To get those, you need to login to your [Telegram core](https://my.telegram.org/) and go to the [API development tools area](https://my.telegram.org/apps).
Here's short [tutorial](https://core.telegram.org/api/obtaining_api_id) about how to get your API credentials.
## Installing Telethon
First step is to install the python library
```{python}
#| eval: false
#pip3 install telethon
```
## APIs Keys
Now, we will load our keys
```{python}
# call some libraries
import os
import datetime
import pandas as pd
from dotenv import load_dotenv
import json
# get the keys
# load keys from environmental var
load_dotenv() # .env file in cwd
telegram_id= os.environ.get("telegram_id")
telegram_hash= os.environ.get("telegram_hash")
# also need your cellphone and username from telegram
phone=os.environ.get("phone_number")
username= os.environ.get("username")
username
```
## Log in to Telegram
Now everything is set up, we need to create a client and log in to our telegram account
```{python}
#| eval: false
# call packages
from telethon import TelegramClient
from telethon.errors import SessionPasswordNeededError
from telethon import sync
# Create the client and connect
def telegram_start(username, api_id, api_hash):
client = TelegramClient(username, api_id, api_hash)
client.start()
print("Client Created")
# Ensure you're authorized
if not client.is_user_authorized():
client.send_code_request(phone)
try:
client.sign_in(phone, input('Enter the code: '))
except SessionPasswordNeededError:
client.sign_in(password=input('Password: '))
return client
# Tun the function
client = telegram_start(username, telegram_id, telegram_hash)
```
### Getting Channel Members
```{python}
#| eval: false
from telethon.tl.functions.channels import GetParticipantsRequest
from telethon.tl.types import ChannelParticipantsSearch
from telethon.tl.types import (PeerChannel)
# Let's get members of the Lula Channel on Telegram
input_channel = "https://t.me/UrnasEletronicaseEleicoesBrasil"
## Getting information from channel
my_channel = client.get_entity(input_channel)
## get channel members
offset = 0
limit = 500
all_participants = []
while True:
participants = client(GetParticipantsRequest(
my_channel, ChannelParticipantsSearch(''), offset, limit,
hash=0
))
if not participants.users:
break
all_participants.extend(participants.users)
offset += len(participants.users)
# Open Json
all_user_details = []
for participant in all_participants:
all_user_details.append(
{"id": participant.id, "first_name": participant.first_name, "last_name": participant.last_name,
"user": participant.username, "phone": participant.phone, "is_bot": participant.bot})
# Check it our
df = pd.DataFrame(all_user_details)
```
```{python}
#| echo: false
```
### Getting Messages
This only gets you 100 messages.
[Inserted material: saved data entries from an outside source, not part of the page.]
-- ==== Sys2Proof/Laws/Lfsr.lean ====
section
/-! SUPPORT. The key stream bit by bit, and what descrambling, un-inverting and marker matching do to each
byte (44_fsm_lfsr.md R185 to R192). -/

namespace Sys2Proof.Machine

open Reference (lfsrNext)

/-! ## The key stream -/

theorem lfsrStep_eq (p s : Word) : lfsrStep p s = (s.getLsbD 0, lfsrNext p s) := rfl

/-- A key byte's bits are eight output bits, the first on bit 7, and the state is eight steps on (R188). -/
theorem lfsrByte_spec (p s : Word) :
    (lfsrByte p s).2 = (lfsrNext p)^[8] s ∧
    ∀ j, j < 8 → (lfsrByte p s).1.getLsbD j = ((lfsrNext p)^[7 - j] s).getLsbD 0 := by
  refine ⟨rfl, fun j hj => ?_⟩
  simp only [lfsrByte, List.foldl_cons, List.foldl_nil, lfsrBit, lfsrStep_eq]
  match j, hj with
  | 0, _ | 1, _ | 2, _ | 3, _ | 4, _ | 5, _ | 6, _ | 7, _ =>
    simp only [getLsbD_setBit, Function.iterate_succ_apply, Function.iterate_zero, id_eq, Nat.reduceSub,
      Nat.reduceEqDiff, Nat.reduceLT, if_true, if_false, OfNat.ofNat_ne_zero, OfNat.zero_ne_ofNat,
      OfNat.ofNat_ne_one, OfNat.one_ne_ofNat, one_ne_zero, zero_ne_one]

@[simp] theorem length_lfsrStream (p : Word) (n : Nat) (s : Word) : (lfsrStream p n s).1.length = n := by
  induction n generalizing s with
  | zero => rfl
  | succ n ih => simp [lfsrStream, ih]

theorem lfsrStream_state (p : Word) (n : Nat) (s : Word) :
    (lfsrStream p n s).2 = (lfsrNext p)^[8 * n] s := by
  induction n generalizing s with
  | zero => rfl
  | succ n ih =>
    rw [lfsrStream]
    simp only
    rw [ih, (lfsrByte_spec p s).1, ← Function.iterate_add_apply, show 8 * n + 8 = 8 * (n + 1) by omega]

theorem lfsrStream_getElem (p : Word) (n : Nat) (s : Word) (k : Nat) (h : k < (lfsrStream p n s).1.length) :
    (lfsrStream p n s).1[k] = (lfsrByte p ((lfsrNext p)^[8 * k] s)).1 := by
  induction n generalizing s k with
  | zero => simp [lfsrStream] at h
  | succ n ih =>
    cases k with
    | zero => rfl
    | succ k =>
      simp only [lfsrStream, List.getElem_cons_succ]
      rw [ih _ k (by simpa [lfsrStream] using h), (lfsrByte_spec p s).1, ← Function.iterate_add_apply,
        show 8 * k + 8 = 8 * (k + 1) by omega]

@[simp] theorem length_keyStream (c : Config) (n : Nat) : (keyStream c n).length = n :=
  length_lfsrStream ..

/-- Key byte `k` is the reference's (R188, R192). -/
theorem keyStream_getElem (c : Config) (n k : Nat) (h : k < (keyStream c n).length) :
    (keyStream c n)[k] = Reference.keyByte c k := by
  rw [show (keyStream c n)[k] = _ from lfsrStream_getElem c.lfsrPoly n c.lfsrSeed k h]
  apply BitVec.eq_of_getLsbD_eq
  intro j hj
  rw [(lfsrByte_spec _ _).2 j hj, Reference.keyByte, getLsbD_ofBitsLE _ _ hj,
    ← Function.iterate_add_apply]
  simp [List.getD_eq_getElem?_getD, hj, Reference.lfsrAfter, Nat.add_comm]

theorem keyState_eq (c : Config) (n : Nat) : keyState c n = Reference.lfsrAfter c (8 * n) :=
  lfsrStream_state ..

/-! ## Descrambling and un-inverting -/

@[simp] theorem length_descramble (c : Config) (d : List Byte) : (descramble c d).length = d.length := by
  simp [descramble]

theorem descramble_getElem (c : Config) (d : List Byte) (k : Nat) (h : k < (descramble c d).length) :
    (descramble c d)[k] = d[k]'(by simpa using h) ^^^ Reference.keyByte c k := by
  simp only [descramble, List.getElem_zipWith, keyStream_getElem]

@[simp] theorem length_uninvert (inv : Bool) (d : List Byte) : (uninvert inv d).length = d.length := by
  simp [uninvert]

theorem uninvert_getElem (inv : Bool) (d : List Byte) (k : Nat) (h : k < (uninvert inv d).length) :
    (uninvert inv d)[k] = d[k]'(by simpa using h) ^^^ (if inv then 0xFF else 0x00) := by
  simp only [uninvert, List.getElem_map]

/-! ## The marker -/

/-- The first four bytes of a long enough input are the marker exactly when the four reads are (R185). -/
theorem take_four_input (s : State) (v : Marker) (h : 4 ≤ s.ilen.toNat) :
    s.input.take 4 = asmBytes v ↔ StartsWithMarker s v := by
  obtain ⟨n, hn⟩ : ∃ n, s.ilen.toNat = 4 + n := ⟨s.ilen.toNat - 4, by omega⟩
  have : s.input.take 4 = [s.ibuf.read 0, s.ibuf.read 1, s.ibuf.read 2, s.ibuf.read 3] := by
    apply List.ext_getElem
    · simp; omega
    · intro i h1 h2
      simp only [List.getElem_take, State.input, Memory.getElem_bytes]
      match i, h2 with
      | 0, _ | 1, _ | 2, _ | 3, _ => rfl
  rw [this, asmBytes, StartsWithMarker]
  simp

/-- No bytes start with both markers. -/
theorem not_both_markers (s : State) (v : Marker) :
    ¬ (StartsWithMarker s v ∧ StartsWithMarker s (~~~ v)) := by
  rintro ⟨⟨h, -⟩, ⟨h', -⟩⟩
  rw [h] at h'
  have := congrArg (fun b : Byte => b.getLsbD 0) h'
  simp at this

/-- Which marker is found, told by reads. -/
theorem markerOf_eq (s : State) (h4 : s.cfg.asmLen = 4) (h : 4 ≤ s.ilen.toNat) :
    (StartsWithMarker s s.cfg.asmA ∧ markerOf s.cfg s.input = some false) ∨
    (StartsWithMarker s (~~~ s.cfg.asmA) ∧ markerOf s.cfg s.input = some true) ∨
    (¬ StartsWithMarker s s.cfg.asmA ∧ ¬ StartsWithMarker s (~~~ s.cfg.asmA) ∧
      markerOf s.cfg s.input = none) := by
  rw [← take_four_input s _ h, ← take_four_input s _ h]
  rw [show (~~~ s.cfg.asmA) = s.cfg.asmB from rfl, markerOf, h4]
  by_cases ha : s.input.take 4 = asmBytes s.cfg.asmA
  · simp [ha]
  · by_cases hb : s.input.take 4 = asmBytes s.cfg.asmB
    · exact .inr (.inl ⟨hb, by rw [if_neg ha, if_pos hb]⟩)
    · exact .inr (.inr ⟨ha, hb, by rw [if_neg ha, if_neg hb]⟩)

end Sys2Proof.Machine
end

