/-- Nine bytes of result in eight, and exactly eight. -/
theorem witness_SlipEncFollowsItsLoop :
    (loaded small [1, 2, 3, 4, 5, 6, 7]).Inv ∧
    8 < (Reference.slipEncode small (loaded small [1, 2, 3, 4, 5, 6, 7]).input).length ∧
    (Reference.slipEncode small (loaded small [1, 2, 3, 4, 5, 6]).input).length ≤ 8 :=
  ⟨loaded_small_inv _ (by decide), by decide, by decide⟩

/-- The loop's three ends: `E_TRUNC`, `E_ESC`, a frame. -/
theorem witness_SlipDecFollowsItsLoop :
    (loaded small eight).Inv ∧ Reference.slipDecode small (loaded small eight).input = .failed 0x01 ∧
    Reference.slipDecode small (loaded small [0xDB, 0x00]).input = .failed 0x03 ∧
    Reference.slipDecode small (loaded small [0xC0, 0x41, 0xC0]).input = .frame [0x41] 3 :=
  ⟨loaded_eight_inv, by decide, by decide, by decide⟩

theorem witness_SlipRoundTrip :
    (loaded small [0xC0, 0xDB]).Inv ∧
    (small.slipEnd = 0xC0 ∧ small.slipEsc = 0xDB ∧ small.slipEscEnd = 0xDC ∧ small.slipEscEsc = 0xDD) ∧
    (slipEncode small (loaded small [0xC0, 0xDB]).input).length ≤ 8 ∧
    (loaded small [0xC0, 0xDB]).input ≠ [] ∧
    (slipEncode small (loaded small []).input).length ≤ 8 ∧ (loaded small []).input = [] :=
  ⟨loaded_small_inv _ (by decide), by decide, by decide, by decide, by decide, rfl⟩

/-- Every clause: a reserved operand, three bytes, four bytes that are no marker, either marker. -/
theorem witness_FsmUnpackDetectsAndRecovers :
    (marked true).Inv ∧ (marked false).Inv ∧ 2 ≤ (2 : Byte).toNat ∧ (1 : Byte).toNat < 2 ∧
    (loaded small [0x1A, 0xCF, 0xFC]).ilen.toNat < 4 ∧
    (4 ≤ (loaded small [1, 2, 3, 4]).ilen.toNat ∧ ¬ StartsWithMarker (loaded small [1, 2, 3, 4]) small.asmA ∧
      ¬ StartsWithMarker (loaded small [1, 2, 3, 4]) (~~~ small.asmA)) ∧
    (4 ≤ (marked false).ilen.toNat ∧ StartsWithMarker (marked false) small.asmA) ∧
    (4 ≤ (marked true).ilen.toNat ∧ StartsWithMarker (marked true) (~~~ small.asmA)) := by
  refine ⟨loaded_small_inv _ (by decide), loaded_small_inv _ (by decide), ?_⟩
  unfold StartsWithMarker
  decide

theorem witness_LfsrDescrXorsKeyStream : (loaded small eight).Inv := loaded_eight_inv

theorem witness_FsmDescrambleIsUnpackThenDescramble :
    (marked true).Inv ∧ 4 ≤ (marked true).ilen.toNat ∧ StartsWithMarker (marked true) (~~~ small.asmA) :=
  ⟨witness_FsmUnpackDetectsAndRecovers.1, by decide, witness_FsmUnpackDetectsAndRecovers.2.2.2.2.2.2.2.2⟩

theorem witness_DescramblingTwiceIsIdentity : (loaded small eight).Inv := loaded_eight_inv

theorem witness_LfsrPeriodIsMaximal :
    (0xACE1 : Word) ≠ 0 ∧ (0x0001 : Word) ≠ 0 ∧ 0 < 1 ∧ 65534 < 65535 := by decide

end Sys2Proof.Tests
end

/-! # What every step keeps (10_state.md R30, R43, R45)

One lemma per operation that says it keeps the invariant, then the commands through `Did` and the step
through `step_cases`. -/

namespace Sys2Proof.Machine

/-! ## Each operation keeps the invariant -/

/-- A length written to a length register reads at most itself, also where it wraps. -/
theorem toNat_ofNat16_le (n : Nat) : (BitVec.ofNat 16 n).toNat ≤ n :=
  (BitVec.toNat_ofNat ..).trans_le (Nat.mod_le ..)

/-- The invariant right after reset asks nothing of the parameters but that they are admissible (R43). -/
theorem inv_resetWith {c : Config} (hc : c.wf = true) : (State.resetWith c).Inv where
  cfg_wf := hc
  ilen_le := Nat.zero_le _
  olen_le := Nat.zero_le _
  lut_built := nofun
  run_cfgd := nofun
  eof_resid := nofun
  fault_err := ⟨nofun, nofun⟩
  err_listed := List.mem_cons_self
  ibuf_wf := rfl
  obuf_wf := rfl
  ibuf_within := rfl
  obuf_within := rfl
  lut_size := List.length_replicate.trans (Config.wf_spec hc).lutN

namespace State.Inv

variable {s : State}

theorem withResetValues (h : s.Inv) : s.withResetValues.Inv := { inv_resetWith h.cfg_wf with }

theorem hardReset (h : s.Inv) : s.hardReset.Inv := { inv_resetWith h.cfg_wf with }

/-- A command's result code keeps `FAULT` and `E_ILLOP` together only because a command runs from
`FAULT = 0` and never reports `E_ILLOP`. -/
theorem withErr (h : s.Inv) (hf : s.status.fault = false) {e : BitVec 8} (he : e ∈ errCodes ∧ e ≠ eIllop) :
    (s.withErr e).Inv :=
  { h with
    fault_err := ⟨fun ht => absurd (hf.symm.trans ht) Bool.false_ne_true, fun hi => absurd hi he.2⟩
    err_listed := he.1 }

theorem faultIllop (h : s.Inv) : ((s.withErr eIllop).withFault).Inv :=
  { h with
    fault_err := ⟨fun _ => rfl, fun _ => rfl⟩
    err_listed := (by decide : eIllop ∈ errCodes) }

theorem emit (h : s.Inv) (w : Word) : (s.emit w).Inv := { h with }

theorem takeCommand (h : s.Inv) (rest : List Byte) : ({ s with cmd := rest } : State).Inv := { h with }

theorem clearInput (h : s.Inv) : ({ s with ilen := 0 } : State).Inv := { h with ilen_le := Nat.zero_le _ }

theorem pushInput (h : s.Inv) (b : Byte) (hn : s.ilen.toNat ≠ s.cfg.bufsz) : (s.pushInput b).Inv := by
  have hlt : s.ilen.toNat < s.cfg.bufsz := Nat.lt_of_le_of_ne h.ilen_le hn
  have hmax := (Config.wf_spec h.cfg_wf).bufsz_le
  obtain ⟨hlen, -, -⟩ := State.pushInput_spec s b h.ibuf_wf (by omega)
  exact { h with
    ilen_le := hlen.trans_le hlt
    ibuf_wf := Memory.wf_write h.ibuf_wf ..
    ibuf_within := Memory.within_write h.ibuf_within hlt b }

theorem withInput (h : s.Inv) {bs : List Byte} (hl : bs.length ≤ s.cfg.bufsz) : (s.withInput bs).Inv :=
  { h with
    ilen_le := (toNat_ofNat16_le _).trans hl
    ibuf_wf := Memory.wf_writeBytes h.ibuf_wf ..
    ibuf_within := Memory.within_writeBytes h.ibuf_within bs 0 ((Nat.zero_add _).trans_le hl) }

theorem withOutput (h : s.Inv) {out : List Byte} (hl : out.length ≤ s.cfg.bufsz) : (s.withOutput out).Inv :=
  { h with
    olen_le := (toNat_ofNat16_le _).trans hl
    obuf_wf := Memory.wf_writeBytes h.obuf_wf ..
    obuf_within := Memory.within_writeBytes h.obuf_within out 0 ((Nat.zero_add _).trans_le hl) }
You need to wrap it in a loop to get all the messages in the chat.
```{python}
#| eval: false
from telethon.tl.functions.messages import (GetHistoryRequest)
from telethon.tl.types import (PeerChannel)
import json
offset_id = 0
limit = 1000
all_messages = []
total_messages = 0
total_count_limit = 0
# capture data
history = client(GetHistoryRequest(
peer=my_channel,
offset_id=offset_id,
offset_date=None,
add_offset=0,
limit=limit,
max_id=0,
min_id=0,
hash=0
))
# get messages objects
messages = history.messages
# convert to a dictionary
for message in messages:
all_messages.append(message.to_dict())
# save json
with open('data_telegram/message_data.json', 'w') as outfile:
json.dump(all_messages, outfile, indent=4, sort_keys=True, default=str)
```
### Quick data cleaning
```{python}
# convert to pandas
# Opening JSON file
f = open('data_telegram/message_data.json')
# returns JSON object as
# a dictionary
data = json.load(f)
df = pd.DataFrame(data)
df.keys()
```
```{python}
# open nested lists
df = pd.concat([df, df["from_id"].apply(pd.Series)], axis=1)
# See
df.head()
```
### Conclusion
This is a very quick introduction. If you want to do this at scale, you need to first curate a list of channels you are interested in. Second, you need to host this code in a server so that you can make multiple calls over the days. Third, you probably need to use the async package to make this code more efficient.